Herodotus saw Cyrus, like other Persians, as a Zoroastrian; this view is supported by archaeological evidence. Yet Cyrus seems to have not merely tolerated other religions but revered their deities, including the God of Israel. A passage in the book of Ezra (repeated in Chronicles) has Cyrus issuing a proclamation: “The Lord God of heaven hath given me all the kingdoms of the earth; and he hath charged me to build him an house at Jerusalem, which is in Judah. Who is there among you of all his people? His God be with him.” Isaiah goes even further: God calls Cyrus, his messiah, and tells him: “I have surnamed thee, though thou hast not known me. I am the Lord, and there is none else, there is no God beside me.” This unambiguous monotheism was a daring novelty in the ancient world, and it is significant that this revelation is made to Cyrus, King of Persia and overlord of Judea.

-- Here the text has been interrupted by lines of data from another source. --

-- ==== Sys2Proof/Laws/Memory.lean ====
section
/-! SUPPORT. Memory: the canonical form and what keeps it, reads after writes, what an access depends on, and
what each access can do. -/

namespace Sys2Proof.Machine

/-! ### The byte list -/

theorem Memory.above_mono {j k : Nat} (h : j ≤ k) : ∀ m : Memory, Memory.above k m = true →
    Memory.above j m = true
  | [], _ => rfl
  | c :: m, ha => by
    simp only [Memory.above, decide_eq_true_eq] at ha ⊢
    omega

theorem Memory.wf_cons (c : Host.Cell) (m : Memory) :
    Memory.wf (c :: m) = true ↔
      c.2 ≠ unlistedByte ∧ Memory.above c.1 m = true ∧ Memory.wf m = true := by
  simp [Memory.wf, and_assoc]

/-- A key below the whole list reads as unlisted. -/
theorem Memory.read_above (k : Nat) : ∀ m : Memory, Memory.wf m = true → Memory.above k m = true →
    Memory.read m k = unlistedByte
  | [], _, _ => rfl
  | c :: m, hw, ha => by
    have hw := (Memory.wf_cons c m).1 hw
    simp only [Memory.above, decide_eq_true_eq] at ha
    have : ¬ c.1 = k := by omega
    simp only [Memory.read, this, if_false]
    exact Memory.read_above k m hw.2.2 (Memory.above_mono (by omega) m hw.2.1)

theorem Memory.read_put_same (k : Nat) (v : Byte) (m : Memory) (h : Memory.read m k = unlistedByte) :
    Memory.read (Memory.put k v m) k = v := by
  unfold Memory.put
  split
  · next e => rw [h, e]
  · simp [Memory.read]

theorem Memory.read_put_other {j k : Nat} (v : Byte) (m : Memory) (h : j ≠ k) :
    Memory.read (Memory.put k v m) j = Memory.read m j := by
  unfold Memory.put
  split
  · rfl
  · simp [Memory.read, h.symm]

theorem Memory.above_put {j k : Nat} (v : Byte) (m : Memory) (h : j < k)
    (hm : Memory.above j m = true) : Memory.above j (Memory.put k v m) = true := by
  unfold Memory.put
  split
  · exact hm
  · simpa [Memory.above] using h

theorem Memory.wf_put (k : Nat) (v : Byte) (m : Memory) (hw : Memory.wf m = true)
    (ha : Memory.above k m = true) : Memory.wf (Memory.put k v m) = true := by
  unfold Memory.put
  split
  · exact hw
  · next h => exact (Memory.wf_cons _ _).2 ⟨h, ha, hw⟩

theorem Memory.above_write {j k : Nat} (v : Byte) : ∀ m : Memory, Memory.wf m = true → j < k →
    Memory.above j m = true → Memory.above j (Memory.write m k v) = true
  | [], _, h, hm => Memory.above_put v [] h hm
  | c :: m, hw, h, hm => by
    have hw := (Memory.wf_cons c m).1 hw
    simp only [Memory.write]
    split
    · exact Memory.above_put v _ h hm
    · split
      · next e =>
        refine Memory.above_put v _ h (Memory.above_mono (Nat.le_of_lt h) m ?_)
        rw [e]; exact hw.2.1
      · exact hm

/-- A write keeps the canonical form. -/
theorem Memory.wf_write (k : Nat) (v : Byte) : ∀ m : Memory, Memory.wf m = true →
    Memory.wf (Memory.write m k v) = true
  | [], _ => Memory.wf_put k v [] rfl rfl
  | c :: m, hw => by
    have hc := (Memory.wf_cons c m).1 hw
    simp only [Memory.write]
    split
    · next h => exact Memory.wf_put k v _ hw (by simpa [Memory.above] using h)
    · split
      · next e => exact Memory.wf_put k v m hc.2.2 (by rw [e]; exact hc.2.1)
      · next h1 h2 =>
        exact (Memory.wf_cons _ _).2
          ⟨hc.1, Memory.above_write v m hc.2.2 (by omega) hc.2.1, Memory.wf_write k v m hc.2.2⟩

/-- A read of the key written gives the value written. -/
theorem Memory.read_write_same (k : Nat) (v : Byte) : ∀ m : Memory, Memory.wf m = true →
    Memory.read (Memory.write m k v) k = v
  | [], _ => Memory.read_put_same k v [] rfl
  | c :: m, hw => by
    have hc := (Memory.wf_cons c m).1 hw
    simp only [Memory.write]
    split
    · next h =>
      exact Memory.read_put_same k v _ (Memory.read_above k _ hw (by simpa [Memory.above] using h))
    · split
      · next e =>
        exact Memory.read_put_same k v m (Memory.read_above k m hc.2.2 (by rw [e]; exact hc.2.1))
      · next h1 h2 =>
        have : ¬ c.1 = k := fun e => h2 e.symm
        simp only [Memory.read, this, if_false]
        exact Memory.read_write_same k v m hc.2.2

/-- A read of another key gives what it gave. -/
theorem Memory.read_write_other {j k : Nat} (v : Byte) (h : j ≠ k) : ∀ m : Memory,
    Memory.read (Memory.write m k v) j = Memory.read m j
  | [] => Memory.read_put_other v [] h
  | c :: m => by
    simp only [Memory.write]
    split
    · exact Memory.read_put_other v _ h
    · split
      · next e =>
        rw [Memory.read_put_other v m h]
        have : ¬ c.1 = j := fun e' => h (by rw [← e', e])
        simp [Memory.read, this]
      · simp only [Memory.read, Memory.read_write_other v h m]

/-! ### What the memory map and the reads depend on -/

/-- The part of the state that decides what stands at an address (R100 to R104). -/
structure SameMap (s t : State) : Prop where
  pcw : t.pcw = s.pcw
  params : t.params = s.params
  pins : t.pins = s.pins

theorem SameMap.rfl {s : State} : SameMap s s := ⟨Eq.refl _, Eq.refl _, Eq.refl _⟩

theorem SameMap.trans {s t u : State} (h : SameMap s t) (h' : SameMap t u) : SameMap s u :=
  ⟨h'.pcw.trans h.pcw, h'.params.trans h.params, h'.pins.trans h.pins⟩

theorem SameMap.offset {s t : State} (h : SameMap s t) (a : Word) : t.offset a = s.offset a := by
  simp only [State.offset, State.onchipBase, h.pcw]

theorem SameMap.onchip {s t : State} (h : SameMap s t) (a : Word) : t.onchip a = s.onchip a := by
  simp only [State.onchip, h.offset, h.params]
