-- ==== Sys2Proof/Laws/PerInstr.lean ====
section
/-! SUPPORT. The family `EncodeRoundTrip`: the decoder reads a well-formed instruction's word as that
instruction, one lemma per constructor. -/

namespace Sys2Proof.Laws

/-! ### What the decoder makes of a format's fields -/

theorem decode_6reg (sz : Size) (f : BitVec 4) (rD rS1 : Reg) (c : Cond) (rS2 : BitVec 5) :
    decode (wordOf (fields6reg sz f rD rS1 c rS2)) =
      if rS2 = codePlusN then aluConst f sz c rD rS1 false
      else if rS2 = codeMinusN then aluConst f sz c rD rS1 true
      else need (Reg.ofCode rS2) .register fun r => aluReg f sz c rD rS1 r := by
  cases sz
  · obtain ⟨v, hx, hf, h1, h2, h3, h4, h5⟩ := fields6reg_short_read f rD rS1 c rS2
    rw [← hx]
    simp [decode, hf, decodeFormat, decode6reg, h1, h2, h3, h4, h5, Reg.ofCode_code, Cond.ofCode_code,
      need]
  · obtain ⟨v, hx, hf, h1, h2, h3, h4, h5⟩ := fields6reg_long_read f rD rS1 c rS2
    rw [← hx]
    simp [decode, hf, decodeFormat, decode6reg, h1, h2, h3, h4, h5, Reg.ofCode_code, Cond.ofCode_code,
      need]

theorem decode_6regReg (sz : Size) (f : BitVec 4) (rD rS1 : Reg) (c : Cond) (rS2 : Reg) :
    decode (wordOf (fields6reg sz f rD rS1 c rS2.code)) = aluReg f sz c rD rS1 rS2 := by
  simp [decode_6reg, Reg.code_ne_plusN, Reg.code_ne_minusN, Reg.ofCode_code, need]

theorem decode_6regConst (sz : Size) (f : BitVec 4) (rD rS1 : Reg) (c : Cond) (dec : Bool) :
    decode (wordOf (fields6reg sz f rD rS1 c (constCode dec))) = aluConst f sz c rD rS1 dec := by
  cases dec
  · simp [decode_6reg, constCode]
  · simp [decode_6reg, constCode, codeMinusN, codePlusN]

theorem decode_6imm (sz : Size) (f : BitVec 4) (rD : Reg) (n : Half) :
    decode (wordOf (fields6imm sz f rD n)) = aluImm f sz rD n := by
  cases sz
  · obtain ⟨v, hx, hf, h1, h2, h3⟩ := fields6imm_short_read f rD n
    rw [← hx]
    simp only [decode, hf, decodeFormat, decode6imm, h1, h2, h3, Reg.ofCode_code, need]
  · obtain ⟨v, hx, hf, h1, h2, h3⟩ := fields6imm_long_read f rD n
    rw [← hx]
    simp only [decode, hf, decodeFormat, decode6imm, h1, h2, h3, Reg.ofCode_code, need]

theorem decode_5 (sz : Size) (rD : Reg) (rS3 : Source) (n : Half) :
    decode (wordOf (fieldsReg2Imm (sz.code ++ 0b00101#5) rD.code rS3.code n)) =
      if sz = .short ∧ rS3 = .reg 0 then .instr (.set rD n) else .instr (.add3 sz rD rS3 n) := by
  cases sz
  · obtain ⟨v, hx, hf, h1, h2, h3⟩ := fields5a_read rD.code rS3.code n
    rw [show wordOf (fieldsReg2Imm (Size.short.code ++ 0b00101#5) rD.code rS3.code n) = v from hx.symm]
    simp [decode, hf, decodeFormat, decode5, h1, h2, h3, Reg.ofCode_code, Source.ofCode_code, need]
  · obtain ⟨v, hx, hf, h1, h2, h3⟩ := fields5b_read rD.code rS3.code n
    rw [show wordOf (fieldsReg2Imm (Size.long.code ++ 0b00101#5) rD.code rS3.code n) = v from hx.symm]
    simp [decode, hf, decodeFormat, decode5, h1, h2, h3, Reg.ofCode_code, Source.ofCode_code, need]

theorem decode_7bStore (w : Width) (rH : Source) (io : IoReg) :
    decode (wordOf (fields7b true w rH.code io)) = decodeStoreIo w rH io := by
  obtain ⟨v, hx, hf, h1, h2, h3, h4, h5, h6, h7⟩ := fields7b_1_read w rH.code io
  rw [← hx]
  simp [decode, hf, decodeFormat, decode7bc, h1, h2, h3, h4, h5, h6, h7, Width.ofCode_code,
    IoReg.ofCode_code, Source.ofCode_code, need]

theorem decode_da1 (m : BitVec 3) (f s : Bool) (aN : AccNo) (x y : DaOperand) (z : DaDest)
    (hm : m.toNat < 6) :
    decode (wordOf (fieldsDa 1#3 m f s aN x y z)) = mac1 m f s aN x y z := by
  obtain ⟨v, hx, hf, h1, h2, h3, h4, h5, h6, h7, h8, _⟩ := fieldsDa_1_read m f s aN x y z hm
  rw [← hx]
  cases f <;> cases s <;>
    simp [decode, hf, decodeFormat, decodeDa1, decodeDa, h1, h2, h3, h4, h5, h6, h7, h8,
      DaOperand.ofCode_code, DaDest.ofCode_code, need]

theorem decode_da2 (m : BitVec 3) (f s : Bool) (aN : AccNo) (x y : DaOperand) (z : DaDest)
    (hm : m.toNat < 6) :
    decode (wordOf (fieldsDa 2#3 m f s aN x y z)) = mac2 m f s aN x y z := by
  obtain ⟨v, hx, hf, h1, h2, h3, h4, h5, h6, h7, h8, _⟩ := fieldsDa_2_read m f s aN x y z hm
  rw [← hx]
  cases f <;> cases s <;>
    simp [decode, hf, decodeFormat, decodeDa2, decodeDa, h1, h2, h3, h4, h5, h6, h7, h8,
      DaOperand.ofCode_code, DaDest.ofCode_code, need]

theorem decode_da3 (m : BitVec 3) (f s : Bool) (aN : AccNo) (x y : DaOperand) (z : DaDest)
    (hm : m.toNat < 6) :
    decode (wordOf (fieldsDa 3#3 m f s aN x y z)) = mac3 m f s aN x y z := by
  obtain ⟨v, hx, hf, h1, h2, h3, h4, h5, h6, h7, h8, _⟩ := fieldsDa_3_read m f s aN x y z hm
  rw [← hx]
  cases f <;> cases s <;>
    simp [decode, hf, decodeFormat, decodeDa3, decodeDa, h1, h2, h3, h4, h5, h6, h7, h8,
      DaOperand.ofCode_code, DaDest.ofCode_code, need]

/-- The field M of an accumulator is none of the constants, and its low bits name it (R162). -/
theorem accField_lt (a : AccNo) : (accField a).toNat < 4 := by revert a; decide

theorem accField_setWidth (a : AccNo) : AccNo.ofCode ((accField a).setWidth 2) = a := by
  revert a; decide

theorem decode_da5 (g : BitVec 4) (aN : AccNo) (y : DaOperand) (z : DaDest) :
    decode (wordOf (fieldsDa5 g aN y z)) = specialOf g aN y z := by
  obtain ⟨v, hx, hf, h1, h2, h3, h4, h5⟩ := fieldsDa5_read g aN y z
  rw [← hx]
  simp only [decode, hf, decodeFormat, decodeDa5, h1, h2, h3, h4, h5, DaOperand.ofCode_code,
    DaDest.ofCode_code, need]
  rfl

namespace EncodeRoundTrip

/-- A well-formed instruction's word decodes to it (R130, R132). -/
def Statement (i : Instr) : Prop := WellFormed i = true → decode (encode i) = .instr i

theorem ifGoto (c : Cond) (rB : Base) (n : Half) : Statement (.ifGoto c rB n) := by
  intro hw
  obtain ⟨v, hx, hf, hn, hb, hc⟩ := fields0b_read c rB.code n
  rw [show encode (.ifGoto c rB n) = v from hx.symm]
  simp [decode, hf, decodeFormat, decode0b, hn, hb, hc, need, Cond.ofCode_code, Base.ofCode_code, Base.code_ne_pcsh]
  cases c <;> simp_all [WellFormed]

theorem goto (rB : Base) (n : Half) : Statement (.goto rB n) := by
  intro hw
  obtain ⟨v, hx, hf, hn, hb, hc⟩ := fields0b_read .always rB.code n
  rw [show encode (.goto rB n) = v from hx.symm]
  simp [decode, hf, decodeFormat, decode0b, hn, hb, hc, need, Cond.ofCode_code, Base.ofCode_code, Base.code_ne_pcsh]
  cases rB <;> simp_all [WellFormed]

theorem nop (rB : Base) (n : Half) : Statement (.nop rB n) := by
  intro hw
  obtain ⟨v, hx, hf, hn, hb, hc⟩ := fields0b_read .never rB.code n
  rw [show encode (.nop rB n) = v from hx.symm]
  simp [decode, hf, decodeFormat, decode0b, hn, hb, hc, need, Cond.ofCode_code, Base.ofCode_code, Base.code_ne_pcsh]

theorem ret (rM : Reg) : Statement (.ret rM) := by
  intro hw
  obtain ⟨v, hx, hf, hn, hb, hc⟩ := fields0b_read .always rM.code 0#16
  rw [show encode (.ret rM) = v from hx.symm]
  have h1 : Base.ofCode rM.code = some (.reg rM) := Base.ofCode_code (.reg rM)
  simp [decode, hf, decodeFormat, decode0b, hn, hb, hc, need, Cond.ofCode_code, h1, Reg.code_ne_pcsh]
  simp_all [WellFormed, isReturnForm]

theorem ireturn : Statement .ireturn := by
  intro _; decide

theorem goto24 (rB : Base) (m : BitVec 24) : Statement (.goto24 rB m) := by
  intro _
  obtain ⟨v, hx, hf, hb, hh, hl⟩ := fields8a_read rB.code m
  rw [show encode (.goto24 rB m) = v from hx.symm]
  simp only [decode, hf, decodeFormat, imm24, hb, hh, hl, imm24_append,
    Base.ofCode_code, need]

theorem loopGoto (rM : Reg) (rB : Base) (n : Half) : Statement (.loopGoto rM rB n) := by
  intro hw
  obtain ⟨v, hx, hf, hn, hb, ha⟩ := fields3a_read rM.code rB.code n
  rw [show encode (.loopGoto rM rB n) = v from hx.symm]
  simp [decode, hf, decodeFormat, hn, hb, ha, Base.ofCode_code, Reg.ofCode_code,
    need, accept, hw]

theorem call (rM : Reg) (rB : Base) (n : Half) : Statement (.call rM rB n) := by
  intro hw
  obtain ⟨v, hx, hf, hn, hb, ha⟩ := fields4a_read rM.code rB.code n
  rw [show encode (.call rM rB n) = v from hx.symm]
  simp [decode, hf, decodeFormat, hn, hb, ha, Base.ofCode_code, Reg.ofCode_code,
    need, accept, hw]

theorem call24 (rM : Reg) (m : BitVec 24) : Statement (.call24 rM m) := by
  intro hw
  obtain ⟨v, hx, hf, hb, hh, hl⟩ := fields8c_read rM.code m
  rw [show encode (.call24 rM m) = v from hx.symm]
  simp only [decode, hf, decodeFormat, imm24, hb, hh, hl, imm24_append,
    Reg.ofCode_code, need, accept, hw, if_true]

theorem doImm (k : BitVec 7) (l : BitVec 11) : Statement (.doImm k l) := by
  intro hw
  obtain ⟨v, hx, hf, h1, h2, h3, h4⟩ := fields3b_00_read k l
  rw [show encode (.doImm k l) = v from hx.symm]
  simp [decode, hf, decodeFormat, decodeDo, h1, h2, h3, h4, accept, hw]

theorem doReg (k : BitVec 7) (rM : Reg) : Statement (.doReg k rM) := by
  intro hw
  obtain ⟨v, hx, hf, h1, h2, h3, h4⟩ := fields3c_00_read k rM
  rw [show encode (.doReg k rM) = v from hx.symm]
  simp [decode, hf, decodeFormat, decodeDo, h1, h2, h3, h4, Reg.ofCode_code, need,
    accept, hw]

theorem dolockImm (k : BitVec 7) (l : BitVec 11) : Statement (.dolockImm k l) := by
  intro hw
  obtain ⟨v, hx, hf, h1, h2, h3, h4⟩ := fields3b_01_read k l
  rw [show encode (.dolockImm k l) = v from hx.symm]
  simp [decode, hf, decodeFormat, decodeDo, h1, h2, h3, h4, accept, hw]

theorem dolockReg (k : BitVec 7) (rM : Reg) : Statement (.dolockReg k rM) := by
  intro hw
  obtain ⟨v, hx, hf, h1, h2, h3, h4⟩ := fields3c_01_read k rM
  rw [show encode (.dolockReg k rM) = v from hx.symm]
  simp [decode, hf, decodeFormat, decodeDo, h1, h2, h3, h4, Reg.ofCode_code, need,
    accept, hw]

theorem doblockImm (l : BitVec 11) : Statement (.doblockImm l) := by
  intro hw
  obtain ⟨v, hx, hf, h1, h2, h3, h4⟩ := fields3b_10_read 0#7 l
  rw [show encode (.doblockImm l) = v from hx.symm]
  simp [decode, hf, decodeFormat, decodeDo, h1, h2, h3, h4, accept, hw]

theorem doblockReg (rM : Reg) : Statement (.doblockReg rM) := by
  intro hw
  obtain ⟨v, hx, hf, h1, h2, h3, h4⟩ := fields3c_10_read 0#7 rM
  rw [show encode (.doblockReg rM) = v from hx.symm]
  simp [decode, hf, decodeFormat, decodeDo, h1, h2, h3, h4, Reg.ofCode_code, need,
    accept, hw]

theorem sftrst (w0 : Bool) : Statement (.sftrst w0) := by
  intro _
  revert w0; decide

theorem waiti : Statement .waiti := by
  intro _; decide

theorem bkpt (w0 : Bool) : Statement (.bkpt w0) := by
  intro _
  revert w0; decide

theorem add3 (sz : Size) (rD : Reg) (rS3 : Source) (n : Half) : Statement (.add3 sz rD rS3 n) := by
  intro hw
  have h := decode_5 sz rD rS3 n
  cases sz <;> simp_all [encode, encodeFields, WellFormed]

theorem set (rD : Reg) (n : Half) : Statement (.set rD n) := by
  intro _
  exact (decode_5 .short rD (.reg 0) n).trans rfl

We know from the celebrated Cyrus Cylinder in the British Museum, and from other recently discovered documentary evidence, that Cyrus did indeed decree after his conquest of Babylon in 539 that the captive peoples of the Babylonians be allowed to return to their ancestral homes, along with their liturgical equipment. Thanks to his novel and efficient imperial administration, with power devolved to regional governors or “satraps” linked to the monarch by regular couriers, Cyrus was able to enforce his policy of religious toleration throughout his vast realm.
It would be a mistake to attribute modern attitudes to Cyrus. The last Shah of Iran claimed that the Cyrus Cylinder was the first charter of human rights, which it certainly was not. More reasonable would be a comparison with Magna Carta: both documents imply that the king, no less than his subjects, is subject to the law. More recently the Islamic Republic engaged in an unseemly dispute with the British Museum about the ownership of the Cylinder, even though the museum loaned it to an exhibition in Tehran. Meanwhile the Iranian regime only stopped the Tomb of Cyrus at Pasagardae being flooded by one of its hydroelectric projects after international pressure. Though robbed of all its treasures and adornments, the tomb is astonishingly intact, but the mullahs have little interest in preserving Iran’s pre-Islamic heritage.
Still less does the present Iranian regime resemble Cyrus’s eirenic and ecumenical empire, which was extended to Egypt under his successor Cambyses and consolidated by Darius I. The two centuries of Persian domination of the Near East after Cyrus’s death were a golden age for the Jews, far better than the subsequent Graeco-Roman era. Even the Greeks, whose greatest city, Athens, was burnt by Xerxes during the decades-long Persian Wars, wrote paeans of praise to Cyrus, such as Xenophon’s Cyropaedia.
Compare the legacy of Cyrus with that of today’s Islamic Republic: its best-known exports are fatwa and jihad, terrorism and anti-Semitism. The example of Cyrus the Great shows just how alien this regime is to the long history of Persia and its people.